Basic research at ILIT falls largely in the realm of knowledge-based natural language processing. We continue to develop the theory and applications of ontological semantics. Within this general framework, we work on a variety of microtheories, including basic semantic dependency extraction, methods for ambiguity resolution (knowledge-based and corpus-based, syntactic and semantic, static or dynamic), non-literal language, recovery from unexpected input, discourse relations, reference resolution, aspect, modality, semantics of modifiers, lexical and compositional semantics of closed-class lexical items, and many others.

- Ontological Semantics

Ontological semantics studies the processes of extracting, representing and manipulating meaning in natural language texts.
Computational processing in ontological semantics relies on a language-independent ontology, an ontology-related lexicon (and onomasticon, or lexicon of proper names) for each language involved and a fact repository consisting of instances of ontological concepts as well as remembered text meaning representations.

The major R&D projects associated with this approach included KBMT-89, Pangloss, Mikrokosmos, CREST and MOQA.

A recent slide presentation can provide a medium-depth introduction to ontological semantics.

A book-length introduction to ontological semantics, Ontological Semantics, by Sergei Nirenburg and Victor Raskin, will be published in September 2004 by MIT Press.

- Treatment of Reference

It is said that during Napoleon’s march from Elba to Paris at the beginning of his “One Hundred Days” in 1815, the successive headlines in Paris newspapers ran something like:

The Corsican Monster Lands at Toulon
The Usurper Marches North
Bonaparte Reaches Lyons
Ex-Emperor in Fontainebleu
Paris Welcomes His Imperial Majesty

It might be difficult to attempt to build a computer system that would emulate the nimbleness, inventiveness and political adroitness of the Parisian editors. However, it is within our reach to build a system that would determine that the text elements in boldface all refer to the same person, and that this person is Emperor Napoleon I Bonaparte.

We understand processing reference in NLP as finding all referring expressions in a text or a corpus and associating them with the representation of real-world entities or events. This definition implies that coreference—that is, the search for surface antecedents—is only a means to a more fundamental end. We propose a novel approach to the treatment of reference in NLP that extends the current state of the art in both breadth and depth. It covers a broader array of phenomena and uses deeper – but available or attainable – sources of knowledge to power its heuristic algorithms than any extant approach. The proposed algorithms for treatment of reference will be incorporated into an existing natural language analysis system (Mahesh et al. 1997, Beale et al. 2002) that includes semantic analysis and produces meaning representations of input texts with the help of a formal ontology.

Our procedure for reference treatment addresses all the types of referring expressions and consists of two components, detection and resolution. Detection consists of the following three tasks: a) determining which objects and events have referential function (not all do, as in My son is a doctor); b) categorizing the referential ones, of which there are many subclasses (as shown in Figure 1); and c) detecting elliptical references. Resolution then finds conceptual references for the expressions, possibly using textual antecedents as clues.
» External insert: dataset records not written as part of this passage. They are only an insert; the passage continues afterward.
-- ==== Sys2Proof/Machine/Step.lean ====
section
/-! DEFINITION. One step of the block: one operation, run to completion (20_memory.md R80). -/

namespace Sys2Proof.Machine

/-- One step. Parameters outside their constraints are refused (log 7); otherwise the next input is
taken and its operation runs on the state as it is (60_exceptions.md R260). -/
def step (s : State) : Host.Outcome State Fault Refusal :=
  if s.cfg.wellFormed then
    match fetch s with
    | .run i => exec i (takeInput s)
    | .ignore _ => .next (takeInput s)
    | .reset => .next (applyReset (takeInput s))
  else .refused .parametersOutOfRange

/-- The state whose next step takes the event word `w` (log 13). -/
def State.withFetchWord (s : State) (nbits w : Nat) : State := deliverFirst s (portWord nbits w)

end Sys2Proof.Machine
end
Figure 1. Types of expressions.

We will illustrate the types of referring expressions with examples drawn from the following text, taken at random from the CNN website (it is a typical text and it demonstrates how important it is to be able to treat reference adequately). In the text itself, for purposes of illustration, we marked just two of the many coreference chains in the text (the one referring to the Afghan foreign minister, in bold; the one referring to the Afghan people, in italics).
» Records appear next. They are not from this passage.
/-- On success the buffer starts with the text and the terminator, the length answered counts neither
the terminator nor the unspecified rest, and the buffer is the caller's `capacity` bytes. Derived
from 45_numeric_formatter.md; the terminator's value is PRESUMED there (log 15). -/
def Obligations.FmtDecWritesTextAndTerminator : Prop :=
  ∀ (v : BitVec 16) (capacity : Nat), (decText v.toInt).length + 1 ≤ capacity →
    (fmtDec v capacity).len = (decText v.toInt).length ∧
    (fmtDec v capacity).buf.length = capacity ∧
    (fmtDec v capacity).buf.take (decText v.toInt).length = decText v.toInt ∧
    (fmtDec v capacity).buf[(decText v.toInt).length]? = some 0x00#8

/-- The text of a number is its decimal digits, after a minus sign for a negative one, with no leading
zero unless it is the one digit of zero. Derived from 45_numeric_formatter.md; the digit characters
are PRESUMED there (log 15). -/
def Obligations.DecimalTextIsCanonical : Prop :=
  ∀ v : Int, ∃ ds : List Byte, decText v = (if v < 0 then [0x2D#8] else []) ++ ds ∧ ds ≠ [] ∧
    (∀ d ∈ ds, 0x30 ≤ d.toNat ∧ d.toNat ≤ 0x39) ∧
    (ds.head? = some 0x30#8 → ds = [0x30#8]) ∧ (v = 0 ↔ ds = [0x30#8]) ∧
    parseDigits 0 ds = some v.natAbs

/-- What `FMTDEC` writes reads back as the value it was given, for every value of the argument's
width, so different values have different texts. Derived from 45_numeric_formatter.md (the round
trip of the source's contract). -/
def Obligations.FmtDecRoundTrips : Prop :=
  (∀ (v : BitVec 16) (capacity : Nat), (decText v.toInt).length + 1 ≤ capacity →
    parseDec ((fmtDec v capacity).buf.take (fmtDec v capacity).len) = some v.toInt) ∧
  ∀ v w : BitVec 16, decText v.toInt = decText w.toInt → v = w

/-- Each number of the telemetry text is the decimal text of its unsigned byte, or the placeholder
exactly where `NUMCAP` is too small for it, which no byte is from 4 on; between 4 and 8 bytes in
all. The bytes 0x3F, 0x20, 0x0A and those of the digits are what the spec supplies from general
knowledge (PRESUMED, log 15). Derived from 43_packet_validator.md section 4. -/
def Obligations.TelemetryTextIsDecimalOrPlaceholder : Prop :=
  ∀ (p : Params) (a b : Byte),
    telemetryText p a b =
      (if p.numCap < (decText (a.toNat : Int)).length + 1 then [0x3F#8]
        else decText (a.toNat : Int)) ++ [0x20#8] ++
      (if p.numCap < (decText (b.toNat : Int)).length + 1 then [0x3F#8]
        else decText (b.toNat : Int)) ++ [0x0A#8] ∧
    (4 ≤ p.numCap → telemetryText p a b =
      decText (a.toNat : Int) ++ [0x20#8] ++ decText (b.toNat : Int) ++ [0x0A#8]) ∧
    4 ≤ (telemetryText p a b).length ∧ (telemetryText p a b).length ≤ 8

/-! ## Serial Transmit Drainer -/

/-- 44_serial_drainer.md R221 and R222: `TXD` of an active drainer advances the read cursor and
sends the byte there, or at the end of the queue empties it; of an idle drainer it changes
nothing. -/
def Obligations.TxdSendsTheNextByteOrEndsTheQueue : Prop :=
  ∀ s : State, s.Inv →
    (s.txActive = false → exec .txd s = .next s) ∧
    (s.txActive = true → s.txRd + 1 = s.txLen →
      exec .txd s = .next { s with txRd := 0, txLen := 0, txActive := false }) ∧
    (s.txActive = true → s.txRd + 1 ≠ s.txLen →
      ∃ b, s.byteAt .txbuf (s.txRd + 1) = some b ∧
        exec .txd s = .next { s with
          txRd := s.txRd + 1, outputs := s.outputs ++ [commandOut (.ssend b)] })

/-- The bytes queued behind the one being sent leave in index order, one for each `TXD`, and one
more `TXD` empties the queue. Derived from 44_serial_drainer.md R224's section. -/
def Obligations.DrainerSendsTheQueueInOrder : Prop :=
  ∀ (s : State) (bs : List Byte), s.Inv → s.txActive = true →
    s.txRd + 1 + bs.length = s.txLen → s.holds .txbuf (s.txRd + 1) bs →
    execAll (List.replicate (bs.length + 1) .txd) s = .next { s with
      txRd := 0, txLen := 0, txActive := false,
      outputs := s.outputs ++ bs.map (fun b => commandOut (.ssend b)) }

/-! ## The whole machine -/

/-- A byte written is read back, and no other byte of any buffer changes. A write outside the buffer
does not happen: that it answers the fault `indexOutOfRange` is the model's choice (DEDUCED, log 6),
since the spec says only that such an index never occurs (00_scope.md section 7, R15). Derived from
20_memory.md sections 1 and 3. -/
def Obligations.WrittenByteIsReadBack : Prop :=
  ∀ (s : State) (b : Buf) (i : Nat) (v : Byte),
    (i < Params.cap s.cfg b → ∃ t, memWrite s b i v = .ok t ∧ memRead t b i = .ok v ∧
      (∀ b' j, ¬ (b' = b ∧ j = i) → t.byteAt b' j = s.byteAt b' j) ∧
      (Memory.wf (s.mem b) = true → Memory.wf (t.mem b) = true)) ∧
    (Params.cap s.cfg b ≤ i → memWrite s b i v = .error (.indexOutOfRange b i))

/-- The invariants of 10_state.md section 5 hold after reset, for every legal value of the
parameters. Derived from that section. -/
def Obligations.InvariantsHoldAfterReset : Prop :=
  State.reset.Inv ∧ ∀ p : Params, p.wellFormed = true → (State.resetWith p).Inv

/-- The invariants of 10_state.md section 5, with the canonical form of the buffers and the bounds
of every cursor, are kept by every step, whatever input it takes. Derived from that section. -/
def Obligations.EveryStepKeepsTheInvariants : Prop :=
  ∀ s t : State, s.Inv → step s = .next t → t.Inv

/-- From every state that meets the invariants every step has a next state: no index is outside its
buffer, and no byte is read that nothing has written. Derived from 60_exceptions.md section 1 and
20_memory.md sections 4 and 9. -/
def Obligations.NoStepStops : Prop :=
  ∀ s : State, s.Inv → ∃ t, step s = .next t

/-- Every cursor and counter fits the width the spec gives its register. Derived from 10_state.md
sections 2 and 3. -/
def Obligations.RegistersFitTheirWidths : Prop :=
  ∀ s : State, s.Inv →
    s.rxLen < 2 ^ Nat.clog 2 (s.cfg.c + 1) ∧ s.pendCnt < 2 ^ Nat.clog 2 (s.cfg.c + 1) ∧
    s.txLen < 2 ^ Nat.clog 2 (s.cfg.txCap + 1) ∧ s.txRd < 2 ^ Nat.clog 2 (s.cfg.txCap + 1) ∧
    s.rfrxLen < 2 ^ Nat.clog 2 (s.cfg.rfRxCap + 1) ∧
    s.pollK < 2 ^ max 1 (Nat.clog 2 s.cfg.pollCap)

/-- The link state moves only along the edges of 42_link_state_machine.md's transition table.
Derived from its section 1. -/
def Obligations.LinkStateMovesOnlyAlongItsTable : Prop :=
  ∀ (i : Instr) (s t : State), s.Inv → exec i s = .next t →
    t.linkState = s.linkState ∨
    (i = .step ∧ s.seq = .poll ∧ s.linkState = .idle ∧ t.linkState = .listening) ∨
    (i = .step ∧ s.seq = .post ∧ s.linkState ≠ .transmitting ∧ t.linkState = .transmitting) ∨
    (i = .pkt ∧ t.linkState = .idle)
WASHINGTON (CNN) -- Afghanistan's interim foreign minister expressed optimism Saturday that his nation can rebuild after more than two decades of conflict, provided that the international community remains committed to supplying support. “What we need is continued engagement from the United States, first of all, in the war against terror, which will help stability in Afghanistan and the whole region ... and also in the reconstruction efforts of our people,” Abdullah Abdullah told CNN. “It is a major challenge. We are aware of it.” “What is going on in the political process is a transition from war to peace. After 22 years of war, we have won the war, virtually, and we have to win the peace,” Abdullah said. “It is rebuilding the state from scratch in all aspects of it – political, economical, from the infrastructure point of view, cultural, social. It is an enormous task. But I'm sure the Afghans will do it with the support of the international community,” he said. Abdullah is in Washington to prepare for a visit by interim Afghanistan chairman Hamid Karzai, who is scheduled to meet with President Bush Monday, his first official meeting with Bush since assuming control after the fall of the Taliban regime. On Friday, Abdullah met with Secretary of State Colin Powell and National Security Advisor Condoleezza Rice. Powell, who visited Kabul, the Afghan capital, this month, vowed that the United States would stand by the Afghan people. Abdullah also gave the Council on Foreign Relations an outline of Afghanistan's reconstruction plan to rebuild the devastated country. He told the group that the interim administration is developing a constitution for Afghanistan and will make substantial efforts to include women and the nation's various ethnic groups in the government. Members of the commission that will organize the tribal council or Loya Jirga, whose task is to choose a transitional government at mid-year, were announced Friday. Women are included among the commission's members. “The opportunity is there,” Abdullah said Saturday. “We were optimistic even before September 11 when there were no opportunities and we were trying hard, struggling hard, to create that opportunity,” he said. “We, as Afghans, have to seize it, and have to seize it quickly, and our friends should support us. Together we can make it.”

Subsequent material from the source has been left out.